Wang became inspired to create this technology after reading about the plastic waste pollution of the oceans, ground water, and the environment. Of all the plastics produced over the past 65 years (8.3 billion tons), about 12% have been incinerated and only 9% have been recycled. The remaining 79% have gone into landfills or the oceans. The World Economic Forum predicts that by 2050 the oceans will hold more plastic waste than fish if the waste continues to be dumped into bodies of water.

Wang said the technology could convert up to 90% of the polyolefin plastic.

The obvious benefit of this new conversion process is cleaning up the environment by finding a use for plastic waste. But as Wang pointed out in a statement, the fact that the produced fuel can be sold for a profit will also encourage the recycling industry to rapidly adopt it.

Indeed, as Wang pointed out, time is essential when it comes to implementing effective recycling strategies. Every year that nothing is done, millions of tons of plastic flow into the oceans, where they are swallowed by wildlife and kill coral reefs. This plastic is notoriously hard to clean up and poses a mounting threat to entire ocean ecosystems, which can lead to cascading environmental crises across the globe.

It’s unclear how difficult it will be to implement this new plastic conversion process at scale, but at least for once it looks like there might actually be a “great future in plastics.”

And although the solution to clearing out waste disposal in an environmentally healthy way is far more complex than finding new ways of recycling the ubiquitous material, this certainly does represent a step in the right direction.

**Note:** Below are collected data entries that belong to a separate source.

-- ==== Sys2Proof/Machine/Link.lean ====
section
/-! DEFINITION. The link controller (R204 to R261): slots accepted and sent, nodes and their admission, delays, heals,
the skim schedule, and the head states that the rings decide (R235 to R237, R263). -/

namespace Sys2Proof.Machine

/-! ### Channels and roles -/

/-- Channels in use. -/
def chansOn (s : State) : List Nat := [0, 1].filter (chOn s)

/-- The unit generates markers and the schedule (R235, R263): COLDSTART, ACTIVE, HANDBACK, or LOCKED entered from one of
them. -/
def generates (s : State) : Bool :=
  pairRole s || s.sys.hstate = .coldstart || (s.sys.hstate = .locked && s.sys.lockedFrom = .coldstart)

/-- The unit sends in the present round: a cold start sends from its next T0 (R236), and a unit that steps down before a
later epoch to its next T0 (R263). -/
def sendsNow (s : State) : Bool :=
  (generates s && !(s.sys.hstate = .coldstart && s.sys.stateRounds = 0)) || s.sys.lastSend = some s.sys.round

/-- Node-facing port: preferred port 0, alternate port 1 (R207). -/
def facePort (s : State) : Nat := b2n (isAlt s)
/-- The port at which the lane normally returns. -/
def backPort (s : State) : Nat := 1 - facePort s

/-- Hyperperiod of a channel (R226). -/
def hyperOf (s : State) (ch : Nat) : Nat := 2 ^ Cfg.LKCFG_HP s (lkW ch)

/-- The unit takes upstream content: it generates the schedule, or computes in shadow (R235, R270). -/
def takesUp (s : State) : Bool :=
  generates s || shadows s

/-- The configured nodes attached to a channel. -/
def nodesOn (s : State) (ch : Nat) : List Nat :=
  (List.range 64).filter (fun n => Cfg.NDCFG_EN s (ndW n) && nodeOn s n ch)

/-! ### Measured delays (R244, R49) -/

/-- LKCAB of a segment (R261). -/
def cabOf (s : State) (ch seg : Nat) : Nat := bits (cfgReg s (lkW ch + 0x400 + seg * 4)) 15 0

/-- Sum of LKCAB over segments a to b − 1. -/
def cabSum (s : State) (ch a b : Nat) : Nat :=
  (List.range (b - a)).foldl (fun acc i => acc + cabOf s ch (a + i)) 0

/-- Ring position of node n on channel ch. -/
def ringPos (s : State) (n ch : Nat) : Nat := if ch = 0 then Cfg.NDCFG_RPOSA s (ndW n) else Cfg.NDCFG_RPOSB s (ndW n)

/-- What a way is made of (R244): the nominal delay of its cables, and that of the nodes and units it passes, in ns. -/
structure Way where
  cab : Nat
  fix : Nat
  deriving DecidableEq, Repr

/-- One way after another. -/
def Way.add (a b : Way) : Way := ⟨a.cab + b.cab, a.fix + b.fix⟩

/-- The way to a node (R244) and the whole way of which it is a part, and the receive port; near end of the node. -/
structure Path where
  part : Way
  total : Way
  port : Nat
  near : Bool
  deriving DecidableEq, Repr
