/-- LEN bytes of the eight password words, low byte first (R308). -/
def pwdBytes (p : Tab Word) (len : Nat) : List Byte :=
  ((List.range 8).flatMap (fun i => leBytes 4 (tget 0#32 p i).toNat)).take len

/-- Clear SGPWD0 to SGPWD7 (R308). -/
def clearPwd (s : State) : State := modSag (fun g => { g with pwd := [] }) s

/-- Word i of log entry e as read: words that nothing has written read 0 (R310). -/
def logWord (s : State) (e i : Nat) : Word := nth 0#32 (tget [] s.sag.log e) i

/-- Make a change-log entry (R310). -/
def changeLog (kind id : Nat) (old new : Word) (s : State) : State :=
  let g := s.sag
  let ws := [packWord [(31, 24, kind), (23, 8, g.logTotal), (7, 0, id)], old, new, s.rcd.pc, s.rcd.sec, s.sys.round, 0#32]
  let crc := BitVec.ofNat 32 (crc32 (ws.flatMap (fun w => leBytes 4 w.toNat)))
  { s with sag := { g with log := tset g.log g.logCount (ws ++ [crc]), logCount := g.logCount + 1, logTotal := (g.logTotal + 1) % 65536 } }

/-- The first 4 bytes of a hash as a word. -/
def hashWord (h : List Byte) : Word := BitVec.ofNat 32 (leNat h 0 4)

/-- PWD (R308). -/
def pwdCmd (len : Nat) (s : State) : State :=
  if s.sag.st = 0 ∨ s.sag.blkMs.isSome ∨ len < 8 ∨ 32 < len then sagRefuse (clearPwd s)
  else if sha256 (pwdBytes s.sag.pwd len) = s.sag.pwdHash then
    modSag (fun g => { g with pwdOk := !g.sealPin, pwdMs := 0, wrong := 0 }) (clearPwd s)
  else if s.sag.wrong + 1 < 3 then modSag (fun g => { g with wrong := g.wrong + 1 }) (clearPwd s)
  else raise evPwdBlocked (modSag (fun g => { g with wrong := 0, blkMs := some 60000 }) (clearPwd s))

/-- PWDSET (R308, R310). -/
def pwdsetCmd (len : Nat) (s : State) : State :=
  if s.sag.st = 0 || !sealOpen s || decide (64 ≤ s.sag.logCount) || decide (len < 8) || decide (32 < len) then
    sagRefuse (clearPwd s)
  else
    let h := sha256 (pwdBytes s.sag.pwd len)
    modSag (fun g => { g with pwdHash := h, pwdSet := true }) (clearPwd (changeLog 2 0 (hashWord s.sag.pwdHash) (hashWord h) s))

/-- Axes whose IMAX bounds BTI of channel b (R309): the owner, or every segment of a mover's track. -/
def btiAxes (s : State) (b : Nat) : List Nat :=
  match brakeOwner s b with
  | .axis a => [a]
  | .group g =>
    let t := Cfg.HOCFG_TRACK s (grW g)
    (List.range (Cfg.TRKCFG_COUNT s t)).map (fun i => Cfg.SEGAX_AXIS s (segW (Cfg.TRKCFG_FIRST s t + i)))

/-- The value lies in the range of its parameter, and relaxes no fuse bound (R309, R311). -/
def paramOk (s : State) (id : Nat) (v : Word) : Bool :=
  let n := v.toNat
  if id = 1 then decide (1 ≤ n) && decide (n ≤ btiMax s)
  else if id = 2 then decide (n ≤ 600)
  else if id = 3 then decide (10 ≤ n) && decide (n ≤ 2000)
  else if 0x20 ≤ id ∧ id < 0x40 then fLt 0 v && (btiAxes s (id - 0x20)).all (fun a => fLe v (Cfg.IMAX s (axW a)))
  else if 0x40 ≤ id ∧ id < 0x60 then decide (100 ≤ n) && decide (n ≤ 10000)
  else if 0x60 ≤ id ∧ id < 0x80 then decide (1 ≤ n) && decide (n ≤ 65535)
  else false

/-- The region holds the whole set: the first PARAM while it is blank writes every parameter in force (R435). -/
def wholeSet (s : State) : Tab Word :=
  ((List.range 0x80).filter sagIdOk).map (fun id => (id, sagParam s id))

/-- PARAM (R309): from SGPSEL and SGPVAL. The value applies from the next T0; a region that was invalid is rewritten. -/
def paramCmd (s : State) : State :=
  let id := s.sag.sel.toNat
  let v := s.sag.val
  if s.sag.st = 0 || !sealOpen s || decide (64 ≤ s.sag.logCount) || !paramOk s id v then sagRefuse s
  else
    let s1 := changeLog 1 id (sagParam s id) v s
    let s2 := modSag (fun g => { g with
      params := if s.sag.regionBlank || s.sag.regionBad then wholeSet s else g.params
      pend := g.pend ++ [(id, v)], regionBlank := false, regionBad := false }) s1
    clearCause (fun q => q.1 = 15) s2

/-- At T0 the parameters written in the last round take effect (R309), and BTINT may make channels DUE (R315). -/
def applyParams (s : State) : State :=
  if s.sag.pend.isEmpty then s
  else
    let s1 := modSag (fun g => { g with params := g.pend.foldl (fun t q => tset t q.1 q.2) g.params, pend := [] }) s
    forAll (brakesOn s1) dueCheck s1

/-- SEALCLOSE (R308). -/
def sealcloseCmd (s : State) : State :=
  if s.sag.st = 0 then sagRefuse s else modSag (fun g => { g with pwdOk := false }) s

/-- The 2,048 bytes of the change log as read (R310). -/
def logBytes (s : State) : List Byte :=
  (List.range 64).flatMap (fun e => (List.range 8).flatMap (fun i => leBytes 4 (logWord s e i).toNat))

/-- LOGCLEAR (R310). -/
def logclearCmd (s : State) : State :=
  let crc := BitVec.ofNat 32 (crc32 (logBytes s))
  if s.sag.st = 0 || !sealOpen s || s.sag.val ≠ crc then sagRefuse s
  else changeLog 3 0 (BitVec.ofNat 32 s.sag.logCount) crc (modSag (fun g => { g with log := [], logCount := 0 }) s)

/-- BTEST (R301). -/
def btestCmd (b : Nat) (s : State) : State :=
  let o := brakeOwner s b
  if s.sag.st = 0 || !Cfg.SGBRK_EN s b || !(driving s || s.sys.hstate = .standby) || !ownerInRun s o || !atRest s o
      || !(getProf s o).queue.isEmpty || (getProf s o).cur.isSome || s.sag.test.isSome
      || sagParam s (0x20 + b) = 0#32 then sagRefuse s
  else modSag (fun g => { g with test := some { ch := b, phase := 0, p0 := 0, rounds := 0, dev := 0 } }) s

/-- BTABORT (R301). -/
def btabortCmd (s : State) : State :=
  if s.sag.st = 0 ∨ s.sag.test.isNone then sagRefuse s else testEnd 3 s

/-- OUTSET (R302). -/
def outsetCmd (mask : Nat) (s : State) : State :=
  if s.sag.st = 0 then sagRefuse s else outputs (modSag (fun g => { g with outset := mask % 16 }) s)

/-- The address of SGCMD. -/
def aSGCMD : Nat := 0x40500010

/-- PWD (R308). -/
def execPwd (m : Master) (len : Nat) (s : State) : Host.Outcome State Fault Refusal := .next (withRight m aSGCMD (pwdCmd len) s)
/-- PWDSET (R308). -/
def execPwdset (m : Master) (len : Nat) (s : State) : Host.Outcome State Fault Refusal := .next (withRight m aSGCMD (pwdsetCmd len) s)
/-- PARAM (R309). -/
def execParam (m : Master) (s : State) : Host.Outcome State Fault Refusal := .next (withRight m aSGCMD paramCmd s)
/-- SEALCLOSE (R308). -/
def execSealclose (m : Master) (s : State) : Host.Outcome State Fault Refusal := .next (withRight m aSGCMD sealcloseCmd s)
/-- LOGCLEAR (R310). -/
def execLogclear (m : Master) (s : State) : Host.Outcome State Fault Refusal := .next (withRight m aSGCMD logclearCmd s)
/-- BTEST (R301). -/
def execBtest (m : Master) (b : Nat) (s : State) : Host.Outcome State Fault Refusal := .next (withRight m aSGCMD (btestCmd b) s)
/-- BTABORT (R301). -/
def execBtabort (m : Master) (s : State) : Host.Outcome State Fault Refusal := .next (withRight m aSGCMD btabortCmd s)
/-- OUTSET (R302). -/
def execOutset (m : Master) (mask : Nat) (s : State) : Host.Outcome State Fault Refusal := .next (withRight m aSGCMD (outsetCmd mask) s)

/-- A write of SGCMD with the right key (R316): other values are refused. -/
def sagCommand (w : Word) (s : State) : State :=
  let op := bits w 15 8
  match bits w 3 0 with
  | 1 => pwdCmd op s
  | 2 => pwdsetCmd op s
  | 3 => paramCmd s
  | 4 => sealcloseCmd s
  | 5 => logclearCmd s
  | 6 => btestCmd op s
  | 7 => btabortCmd s
  | 8 => outsetCmd op s
  | _ => sagRefuse s

/-- SEAL_PIN_CHANGE (R308, R331): the seal closes when SEAL_n goes high, which also ends clearing authorisation; a
password counts only from the last falling edge on. -/
def sealPin (level : Bool) (s : State) : State :=
  { s with sag := { s.sag with sealPin := level, pwdOk := s.sag.pwdOk && s.sag.sealPin = level }
           rcd := if level then { s.rcd with auth := false, authMs := 0 } else s.rcd }

/-- SEAL_PIN_CHANGE (R308). -/
def execSealPinChange (level : Bool) (s : State) : Host.Outcome State Fault Refusal := .next (sealPin level s)

/-- SEAL_TIMEOUT (R308): 30 minutes after the password was accepted. -/
def execSealTimeout (s : State) : Host.Outcome State Fault Refusal :=
  .next (if s.sag.pwdOk ∧ 1800000 ≤ s.sag.pwdMs then modSag (fun g => { g with pwdOk := false }) s else s)

/-- PASSWORD_BLOCK_END (R308): 60 s after the block began. -/
def execPasswordBlockEnd (s : State) : Host.Outcome State Fault Refusal :=
  .next (if s.sag.blkMs = some 0 then modSag (fun g => { g with blkMs := none }) s else s)

/-- One millisecond of Saggar's timers. -/
def sagMs (s : State) : State :=
  modSag (fun g => { g with
    pwdMs := if g.pwdOk then g.pwdMs + 1 else 0
    blkMs := g.blkMs.map (fun t => t - 1)
    degMs := if g.deg then g.degMs + 1 else 0 }) s

/-- One round of the brakes' feedback times (R294). -/
def sagRounds (s : State) : State :=
  modSag (fun g => { g with
    brakes := g.brakes.map (fun q => (q.1, { q.2 with changeRounds := q.2.changeRounds.map (· + 1) })) }) s

end Sys2Proof.Machine
end

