/-- The state of a copy unit comes into force (R274). -/
def takeCopy (c : CopyContent) (s : State) : State :=
  match c with
  | .bank a b0 b1 act pend at_ =>
    modCtl (putBank a true b1 (putBank a false b0 s)) a (fun x => { x with bank := act, swapPend := pend, swapAt := at_ })
  | .slow mask flags pin route ret win safety log count total =>
    let own := s.ret.chans.filter (fun q => q.1 / 256 = clsTwin || q.1 / 256 = clsCascade)
    { s with
      ev := { s.ev with mask := mask, flags := flags, pinCfg := pin, route := route.foldl (fun t q => tset t q.1 q.2) [] }
      ret := { s.ret with chans := (ret.filter (fun q => q.1 / 256 ≠ clsTwin && q.1 / 256 ≠ clsCascade)).foldl (fun t q => tset t q.1 q.2) own }
      host := { s.host with window := win.take 256 }
      sag := { s.sag with params := safety, regionBlank := s.sag.regionBlank && safety.isEmpty, log := log, logCount := count, logTotal := total } }
  | .ladle c bytes => memPut (partBase s ptLADLE + 1024 * Cfg.LDPERS_BASE s (coW c)) (bytes.take 16384) s
  | .owner (.group g) _ (some r) => setGr s g r
  | .owner o p _ => modProf s o (fun _ => p)
  | .group g r => setGr s g r
  | .axis a x => modAx s a (fun y => { x with prof := if (parentOf s a).isNone then y.prof else x.prof })
  | .mover g r ms => forAll ms (fun q s => setAx s q.1 q.2) (setGr s g r)

/-- A unit of a slow block (R274): it carries no stamp and takes effect at once. -/
def isSlow (c : CopyContent) : Bool := (copyKey c).1 ≤ 1

/-- A copy unit is present: PROGRESS is the completed share (R274). -/
def noteUnit (q : Nat × Nat) (s : State) : State :=
  let s1 := modTwin (fun t => { t with units := q :: t.units.filter (· ≠ q) }) s
  let all := (copyUnits s1).length
  let here := ((copyUnits s1).filter (fun q => s1.twin.units.contains q)).length
  modTwin (fun t => { t with progress := (openDiv (100 * here) all).toNat }) s1

/-- TCOPY_RECEIVED (R274): a slow block takes effect; another unit that is complete by round S + 16 comes into step at the next
T0, when the rounds since S have been computed anew for it; a later one is discarded. -/
def tcopyReceived (u : CopyUnit) (s : State) : State :=
  if !(shadows s && s.twin.entry && u.complete && laneInUse s) then s
  else if isSlow u.content then noteUnit (copyKey u.content) (takeCopy u.content s)
  else if (s.sys.round - u.stamp).toNat ≤ 16 then
    modTwin (fun t => { t with arrived := t.arrived.filter (fun v => copyKey v.content ≠ copyKey u.content) ++ [u] }) s
  else s

/-- TCOPY_RECEIVED (R274). -/
def execTcopyReceived (u : CopyUnit) (s : State) : Host.Outcome State Fault Refusal := .next (tcopyReceived u s)

/-- The unit goes to ISOLATED with a cause (R263). -/
def isolate (c : Nat) (s : State) : State :=
  setHead .isolated { s with twin := { s.twin with cause := c, hbReq := false, hand := none }
                             sys := { s.sys with quietRounds := 0 } }

/-- A standby whose DIGRUN has reached DIGMAX (R272): the event, and a new entry, or ISOLATED for a second one within
600 s. A unit in LOCKED stays there (R263). -/
def twinMismatch (s : State) : State :=
  let again := match s.twin.reentry with
    | some t => decide (s.sys.ms - t ≤ 600000)
    | none => false
  let s1 := raise evTwinMismatch s
  if again && s.sys.hstate = .standby then isolate 5 (modTwin (fun t => { t with reentry := none }) s1)
  else startEntry (modTwin (fun t => { t with reentry := some s.sys.ms }) s1)

/-- The digests of round m differ (R272). -/
def digestDiffers (s : State) : State :=
  let s1 := modTwin (fun t => { t with digCnt := inc16 t.digCnt }) s
  if shadows s then
    if s.twin.entry then modTwin (fun t => { t with matched := 0 }) s1
    else
      let s2 := modTwin (fun t => { t with digRun := incSat 255 t.digRun }) s1
      if Cfg.TWCFG_DIGMAX s ≤ s2.twin.digRun then twinMismatch s2 else s2
  else if bit s.twin.peerHealth 30 then s1
  else
    let s2 := modTwin (fun t => { t with digRun := incSat 255 t.digRun }) s1
    if s2.twin.digRun = Cfg.TWCFG_DIGMAX s then raise evTwinMismatch s2 else s2

/-- ENTRY_COMPLETE (R275): every unit present and 16 matching digests. -/
def entryComplete (s : State) : State :=
  if s.twin.entry && decide (16 ≤ s.twin.matched) && copiesHere s then
    raise evEntryComplete (modTwin (fun t => { t with entry := false, txq := none, progress := 100 }) s)
  else s

/-- The digests of round m agree (R272, R275). -/
def digestAgrees (s : State) : State :=
  entryComplete (modTwin (fun t => { t with digRun := 0, matched := if t.entry then t.matched + 1 else t.matched }) s)

/-- A shadow entry is in progress, here or at the peer, and lacks a copy unit (R272): the active unit sees it in the peer's
PROGRESS. -/
def entryLacks (s : State) : Bool :=
  (s.twin.entry && !copiesHere s) || (driving s && bit s.twin.peerHealth 30 && decide (bits s.twin.peerHealth 7 0 < 100))

/-- TDIG_RECEIVED (R272): compared in round m + 1, in an entry once every copy unit is present. -/
def tdigReceived (r : LaneSlot) (s : State) : State :=
  match laneTake s twTDIG r with
  | some p =>
    let m := BitVec.ofNat 32 (beNat p 0 4)
    let d := beNat p 4 8
    if !(driving s || shadows s) || entryLacks s then s
    else if s.twin.ownDig = some (m, d) then digestAgrees s
    else if s.twin.ownDig.map Prod.fst = some m then digestDiffers s
    else s
  | none => s

/-- TDIG_RECEIVED (R272). -/
def execTdigReceived (r : LaneSlot) (s : State) : Host.Outcome State Fault Refusal := .next (tdigReceived r s)

/-- TXQ_RECEIVED (R275): during shadow entry the active unit's sums stand for the unit's own. -/
def txqReceived (r : LaneSlot) (s : State) : State :=
  match laneTake s twTXQ r with
  | some p => if s.twin.entry then entryComplete (modTwin (fun t => { t with txq := some (Config.txqValues p) }) s) else s
  | none => s

/-- TXQ_RECEIVED (R275). -/
def execTxqReceived (r : LaneSlot) (s : State) : Host.Outcome State Fault Refusal := .next (txqReceived r s)

/-- What the owning chapter does when a channel other than the twin lane returns to IN_USE (R114, R117, R127, R254). -/
def inUseAgain (cls idx : Nat) (s : State) : State :=
  if cls = clsStage then
    modStage (setCause idx 0x13 false s) idx (fun g =>
      let g1 := if g.diagAtEnd && g.seq = .idle then { startSeq .diag g with diagAtEnd := false, diagThen := g.diagThen } else g
      if g1.retryAtEnd then { g1 with retryAtEnd := false, retryReady := true } else g1)
  else if cls = clsSdi then checkDetection s
  else if cls = clsChannel then modCh s idx (fun c => { c with lost := false, noReturn := 0 })
  else s

/-- What an adopted state of a retire channel changes: the standby sees the end of a backoff, a retirement and the loss of
detection as the active unit has seen them (R36, R127, R131). -/
def adoptEffect (cls idx : Nat) (old : RetState) (s : State) : State :=
  let new := (getRet s cls idx).st
  if old = .backoff ∧ new = .inUse then inUseAgain cls idx s
  else if old ≠ .retired ∧ new = .retired then (if cls = clsSdi then checkDetection s else retireEffect cls idx s)
  else if cls = clsSdi then checkDetection s
  else s

/-- One adopted retire record (R36). -/
def takeRet (q : Nat × Nat × List Nat × Nat) (s : State) : State :=
  let cls := q.1 / 256
  if retIndexOk cls (q.1 % 256) && cls ≠ clsTwin && cls ≠ clsCascade then
    let st : RetState := if q.2.1 = 0 then .inUse else if q.2.1 = 1 then .backoff else .retired
    let old := getRet s cls (q.1 % 256)
    adoptEffect cls (q.1 % 256) old.st (setRet s cls (q.1 % 256) { old with st := st, stamps := q.2.2.1, backoff := q.2.2.2 })
  else s

/-- TRET_RECEIVED (R36): the standby adopts the active unit's states, stamps and backoffs; twin-lane and cascade-lane
channels stay each unit's own. -/
def tretReceived (r : LaneSlot) (s : State) : State :=
  match laneTake s twTRET r with
  | some p => if shadows s then forAll (Config.tretRecords p) takeRet s else s
  | none => s

/-- TRET_RECEIVED (R36). -/
def execTretReceived (r : LaneSlot) (s : State) : Host.Outcome State Fault Refusal := .next (tretReceived r s)

/-- TLINK_RECEIVED (R250, R251, R264): the peer's report of the broken segment, and its unwrap order. -/
def tlinkReceived (r : LaneSlot) (s : State) : State :=
  match laneTake s twTLINK r with
  | some p =>
    let c := Config.tlinkContent p
    let s1 := { s with link := { s.link with segReport := c.1 } }
    if pairRole s then s1
    else forAll (c.2.filter (fun ch => ch < 2 && (getCh s ch).wrapPort.isSome)) (fun ch s => modCh s ch (fun x => { x with unwrapping := true })) s1
  | none => s

/-- TLINK_RECEIVED (R264). -/
def execTlinkReceived (r : LaneSlot) (s : State) : Host.Outcome State Fault Refusal := .next (tlinkReceived r s)

/-! ### Lease (R265 to R268, R276, R313) -/

/-- The first round with h mod 16 = 0 and h ≥ q + 4 (R276). -/
def grantRound (q : Word) : Word :=
  let n := (q + 4).toNat
  BitVec.ofNat 32 ((n + 15) / 16 * 16)

/-- The active unit grants round h; of two in one round the earlier stands (R276, R286). -/
def grant (s : State) : State :=
  let h := grantRound s.sys.round
  modTwin (fun t => { t with hand := match t.hand with
    | some x => if later x h then some h else some x
    | none => some h }) s
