/-- What acts on the state at T0: parameters, lock-out, swaps, commands, recorder, power. -/
def roundActions (s : State) : State :=
  let s1 := noteSagOk (leaveLocked (lockout (applyParams (applyHeld s))))
  let s2 := testRound (runCtl (forAll (List.range (usableAxes s1)) bankSwap s1))
  let s3 := recSample (rcApplyClear (judgePower (countWake (outputs s2))))
  if s3.sys.round.toNat % 4 = 3 then latchWheel (queueOwners s3) s3 else s3

/-- The markers and the schedule of a unit that sends (R207, R213); its epoch is then the last one sent (R236). -/
def sendRings (s : State) : State :=
  if sendsNow s then forAll (chansOn s) sendSchedule (eccSched { s with sys := { s.sys with lastEpoch := s.sys.epoch } }) else s

/-- What leaves at T0 (R42, R207, R264, R283). The skim schedule ends at T0, before the markers (R258). -/
def roundSends (s : State) : State :=
  let s1 := sendRings (onlyIf (pairRole s) skimEnded s)
  gratuitousArp (sendCascade (sendTwinSlots s1))

/-- T0 of a round outside BOOT (R42). A notification reports what the round that has just ended raised (R402). -/
def roundBegin (s : State) : State :=
  let n := s.sys.round
  let s0 := closeCounts (closeSilence (closeLink (cascListen (closeDigest (closePast (handbackRound (takeoverRound s)))))))
  let s1 := isoRejoin (prepareCopies (takeArrived s0))
  let s2 := { s1 with sys := { s1.sys with round := if s1.sys.roundRan then n + 1 else n, roundRan := s1.sys.roundRan || generates s1 }, ret := { s1.ret with late := [], fresh := [] }, tx := [] }
  let s3 := roundSends (roundActions (roundInputs (notify n s2)))
  onlyIf (decide (s3.sys.pwr ≠ .deep)) scrubRound (trimStep (roundTick s3))

/-- T0 of a round. In BOOT no round of the link runs: only the timers and a commanded restart count (R373, R376, R419). -/
def roundStart (s : State) : State :=
  if s.sys.inReset then s
  else if s.sys.rebootReq then resetHead 5 s
  else if s.sys.hstate = .boot then railTick (msTick { s with tx := [] })
  else railTick (msTick (roundBegin s))

/-- ROUND_START (R42). -/
def execRoundStart (s : State) : Host.Outcome State Fault Refusal := .next (roundStart s)

end Sys2Proof.Machine
end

Elsewhere, we have seen promising experimental technologies that can convert plastic bags into high-value carbon nanotubes, turn ocean plastics into usable diesel fuels and turn plastic bottles into other fuels and waxes.

Wang said she hopes her technology will stimulate the recycling industry to reduce the rapidly rising amount of plastic waste. She and her team are looking for investors or partners to assist with demonstrating this technology at a commercial scale.

Wang’s technology is patented through the Purdue Research Foundation’s Office of Technology Commercialization.